Dataset entries:
════════════════════

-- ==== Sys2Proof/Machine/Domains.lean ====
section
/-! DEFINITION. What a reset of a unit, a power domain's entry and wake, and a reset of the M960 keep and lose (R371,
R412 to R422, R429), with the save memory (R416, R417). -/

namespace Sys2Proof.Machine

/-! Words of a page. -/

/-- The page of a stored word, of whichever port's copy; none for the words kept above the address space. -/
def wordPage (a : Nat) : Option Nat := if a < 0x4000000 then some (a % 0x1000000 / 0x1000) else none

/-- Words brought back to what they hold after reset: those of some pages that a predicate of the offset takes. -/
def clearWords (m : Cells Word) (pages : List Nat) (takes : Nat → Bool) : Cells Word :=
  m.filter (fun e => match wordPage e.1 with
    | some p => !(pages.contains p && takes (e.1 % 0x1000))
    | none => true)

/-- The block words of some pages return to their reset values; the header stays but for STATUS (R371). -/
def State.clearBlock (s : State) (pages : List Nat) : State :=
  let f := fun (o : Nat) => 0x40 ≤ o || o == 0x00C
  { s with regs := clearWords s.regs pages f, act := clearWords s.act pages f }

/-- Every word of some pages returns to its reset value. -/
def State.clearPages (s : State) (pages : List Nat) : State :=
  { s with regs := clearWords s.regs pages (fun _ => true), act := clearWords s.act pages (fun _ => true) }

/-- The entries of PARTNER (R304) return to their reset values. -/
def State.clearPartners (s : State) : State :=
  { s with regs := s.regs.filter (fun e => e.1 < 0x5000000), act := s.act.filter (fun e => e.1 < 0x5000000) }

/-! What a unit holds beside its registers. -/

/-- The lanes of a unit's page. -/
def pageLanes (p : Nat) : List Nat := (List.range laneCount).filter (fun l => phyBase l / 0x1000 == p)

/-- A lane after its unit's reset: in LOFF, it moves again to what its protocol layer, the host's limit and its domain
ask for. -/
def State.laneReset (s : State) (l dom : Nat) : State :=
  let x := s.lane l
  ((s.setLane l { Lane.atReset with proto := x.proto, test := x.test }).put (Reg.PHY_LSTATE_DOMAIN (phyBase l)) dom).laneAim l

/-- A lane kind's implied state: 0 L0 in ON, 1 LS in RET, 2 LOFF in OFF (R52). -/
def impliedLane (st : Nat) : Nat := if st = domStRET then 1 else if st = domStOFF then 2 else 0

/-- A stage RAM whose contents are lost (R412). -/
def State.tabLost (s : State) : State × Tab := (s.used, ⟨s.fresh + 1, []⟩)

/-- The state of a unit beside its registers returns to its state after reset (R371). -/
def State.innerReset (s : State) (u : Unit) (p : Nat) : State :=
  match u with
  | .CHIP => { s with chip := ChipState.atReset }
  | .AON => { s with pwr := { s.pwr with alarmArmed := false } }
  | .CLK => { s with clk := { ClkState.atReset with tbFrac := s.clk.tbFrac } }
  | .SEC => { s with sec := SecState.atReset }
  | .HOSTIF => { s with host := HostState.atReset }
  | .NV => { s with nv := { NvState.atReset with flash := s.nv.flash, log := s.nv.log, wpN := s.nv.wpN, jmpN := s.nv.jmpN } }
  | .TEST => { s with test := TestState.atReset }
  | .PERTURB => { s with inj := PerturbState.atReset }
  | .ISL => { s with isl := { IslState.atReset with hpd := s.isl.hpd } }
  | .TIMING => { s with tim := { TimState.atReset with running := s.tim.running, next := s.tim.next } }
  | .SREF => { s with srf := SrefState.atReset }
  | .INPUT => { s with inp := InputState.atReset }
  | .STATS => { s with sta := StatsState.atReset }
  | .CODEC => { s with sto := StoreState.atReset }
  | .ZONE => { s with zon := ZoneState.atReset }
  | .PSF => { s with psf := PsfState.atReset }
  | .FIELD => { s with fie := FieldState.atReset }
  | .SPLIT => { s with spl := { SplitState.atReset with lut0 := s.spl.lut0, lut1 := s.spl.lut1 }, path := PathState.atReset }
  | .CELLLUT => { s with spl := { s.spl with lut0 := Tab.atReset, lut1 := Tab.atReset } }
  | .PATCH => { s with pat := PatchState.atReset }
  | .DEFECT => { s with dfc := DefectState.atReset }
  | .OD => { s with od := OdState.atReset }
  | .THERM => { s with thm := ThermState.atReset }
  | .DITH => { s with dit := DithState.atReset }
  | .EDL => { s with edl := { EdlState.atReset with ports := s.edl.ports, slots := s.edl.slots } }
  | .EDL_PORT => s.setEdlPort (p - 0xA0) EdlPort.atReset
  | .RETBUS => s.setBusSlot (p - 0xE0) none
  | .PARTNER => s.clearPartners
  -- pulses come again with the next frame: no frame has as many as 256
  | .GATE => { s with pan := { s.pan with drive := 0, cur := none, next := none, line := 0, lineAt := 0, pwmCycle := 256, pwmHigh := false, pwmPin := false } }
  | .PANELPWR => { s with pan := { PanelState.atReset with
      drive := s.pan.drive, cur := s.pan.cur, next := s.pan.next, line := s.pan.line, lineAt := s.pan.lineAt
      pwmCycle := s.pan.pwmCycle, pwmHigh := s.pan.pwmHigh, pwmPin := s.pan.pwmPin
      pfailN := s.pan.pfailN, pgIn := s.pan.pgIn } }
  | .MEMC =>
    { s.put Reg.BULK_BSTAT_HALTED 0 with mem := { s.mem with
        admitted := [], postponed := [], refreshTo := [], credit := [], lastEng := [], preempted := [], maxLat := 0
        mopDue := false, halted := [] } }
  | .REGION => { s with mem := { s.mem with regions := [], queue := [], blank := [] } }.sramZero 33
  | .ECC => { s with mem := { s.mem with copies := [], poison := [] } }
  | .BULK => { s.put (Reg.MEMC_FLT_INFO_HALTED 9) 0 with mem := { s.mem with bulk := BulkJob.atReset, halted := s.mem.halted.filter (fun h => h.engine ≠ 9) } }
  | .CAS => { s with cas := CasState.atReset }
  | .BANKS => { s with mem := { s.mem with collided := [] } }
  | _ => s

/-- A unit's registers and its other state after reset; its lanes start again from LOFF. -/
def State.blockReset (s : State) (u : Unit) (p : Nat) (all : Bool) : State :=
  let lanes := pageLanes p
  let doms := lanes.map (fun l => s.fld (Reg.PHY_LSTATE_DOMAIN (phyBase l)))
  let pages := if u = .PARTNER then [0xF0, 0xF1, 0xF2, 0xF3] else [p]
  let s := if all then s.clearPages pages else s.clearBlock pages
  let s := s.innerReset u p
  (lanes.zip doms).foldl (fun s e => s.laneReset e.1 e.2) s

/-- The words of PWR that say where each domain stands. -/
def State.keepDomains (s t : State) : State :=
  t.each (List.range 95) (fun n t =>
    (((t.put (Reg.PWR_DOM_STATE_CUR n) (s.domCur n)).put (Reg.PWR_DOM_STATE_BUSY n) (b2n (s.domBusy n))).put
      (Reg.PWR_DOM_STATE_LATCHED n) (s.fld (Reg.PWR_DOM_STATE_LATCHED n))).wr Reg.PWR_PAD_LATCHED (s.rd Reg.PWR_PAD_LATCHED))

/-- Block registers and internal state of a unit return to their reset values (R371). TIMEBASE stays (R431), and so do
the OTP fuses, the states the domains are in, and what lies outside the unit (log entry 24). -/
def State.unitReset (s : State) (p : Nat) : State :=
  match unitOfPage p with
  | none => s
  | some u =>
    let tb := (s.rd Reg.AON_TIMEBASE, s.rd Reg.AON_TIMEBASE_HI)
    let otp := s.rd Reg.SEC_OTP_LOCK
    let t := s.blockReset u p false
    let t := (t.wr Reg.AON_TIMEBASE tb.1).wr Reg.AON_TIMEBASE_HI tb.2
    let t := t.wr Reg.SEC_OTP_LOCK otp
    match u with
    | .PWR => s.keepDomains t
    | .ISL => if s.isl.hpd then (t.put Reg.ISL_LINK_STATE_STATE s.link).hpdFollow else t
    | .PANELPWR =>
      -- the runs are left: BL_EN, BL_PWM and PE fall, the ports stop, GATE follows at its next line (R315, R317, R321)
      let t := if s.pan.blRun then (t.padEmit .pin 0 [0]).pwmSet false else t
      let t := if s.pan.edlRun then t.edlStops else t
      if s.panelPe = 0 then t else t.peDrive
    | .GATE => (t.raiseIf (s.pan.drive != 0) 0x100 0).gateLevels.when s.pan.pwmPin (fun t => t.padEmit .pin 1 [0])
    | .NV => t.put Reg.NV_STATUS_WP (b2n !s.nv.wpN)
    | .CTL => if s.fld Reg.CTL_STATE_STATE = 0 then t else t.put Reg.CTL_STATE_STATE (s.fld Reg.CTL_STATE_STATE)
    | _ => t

════════════════════

• _WORK TO BE COMPLETED_
Please give back, exactly as it stands above, the stretch from the line with "none => true)" through the line with "s.pwr with alarmArmed", and no line outside it.

• _RESULT_
    | none => true)

/-- The block words of some pages return to their reset values; the header stays but for STATUS (R371). -/
def State.clearBlock (s : State) (pages : List Nat) : State :=
  let f := fun (o : Nat) => 0x40 ≤ o || o == 0x00C
  { s with regs := clearWords s.regs pages f, act := clearWords s.act pages f }

/-- Every word of some pages returns to its reset value. -/
def State.clearPages (s : State) (pages : List Nat) : State :=
  { s with regs := clearWords s.regs pages (fun _ => true), act := clearWords s.act pages (fun _ => true) }

/-- The entries of PARTNER (R304) return to their reset values. -/
def State.clearPartners (s : State) : State :=
  { s with regs := s.regs.filter (fun e => e.1 < 0x5000000), act := s.act.filter (fun e => e.1 < 0x5000000) }

/-! What a unit holds beside its registers. -/

/-- The lanes of a unit's page. -/
def pageLanes (p : Nat) : List Nat := (List.range laneCount).filter (fun l => phyBase l / 0x1000 == p)

/-- A lane after its unit's reset: in LOFF, it moves again to what its protocol layer, the host's limit and its domain
ask for. -/
def State.laneReset (s : State) (l dom : Nat) : State :=
  let x := s.lane l
  ((s.setLane l { Lane.atReset with proto := x.proto, test := x.test }).put (Reg.PHY_LSTATE_DOMAIN (phyBase l)) dom).laneAim l

/-- A lane kind's implied state: 0 L0 in ON, 1 LS in RET, 2 LOFF in OFF (R52). -/
def impliedLane (st : Nat) : Nat := if st = domStRET then 1 else if st = domStOFF then 2 else 0

/-- A stage RAM whose contents are lost (R412). -/
def State.tabLost (s : State) : State × Tab := (s.used, ⟨s.fresh + 1, []⟩)

/-- The state of a unit beside its registers returns to its state after reset (R371). -/
def State.innerReset (s : State) (u : Unit) (p : Nat) : State :=
  match u with
  | .CHIP => { s with chip := ChipState.atReset }
  | .AON => { s with pwr := { s.pwr with alarmArmed := false } }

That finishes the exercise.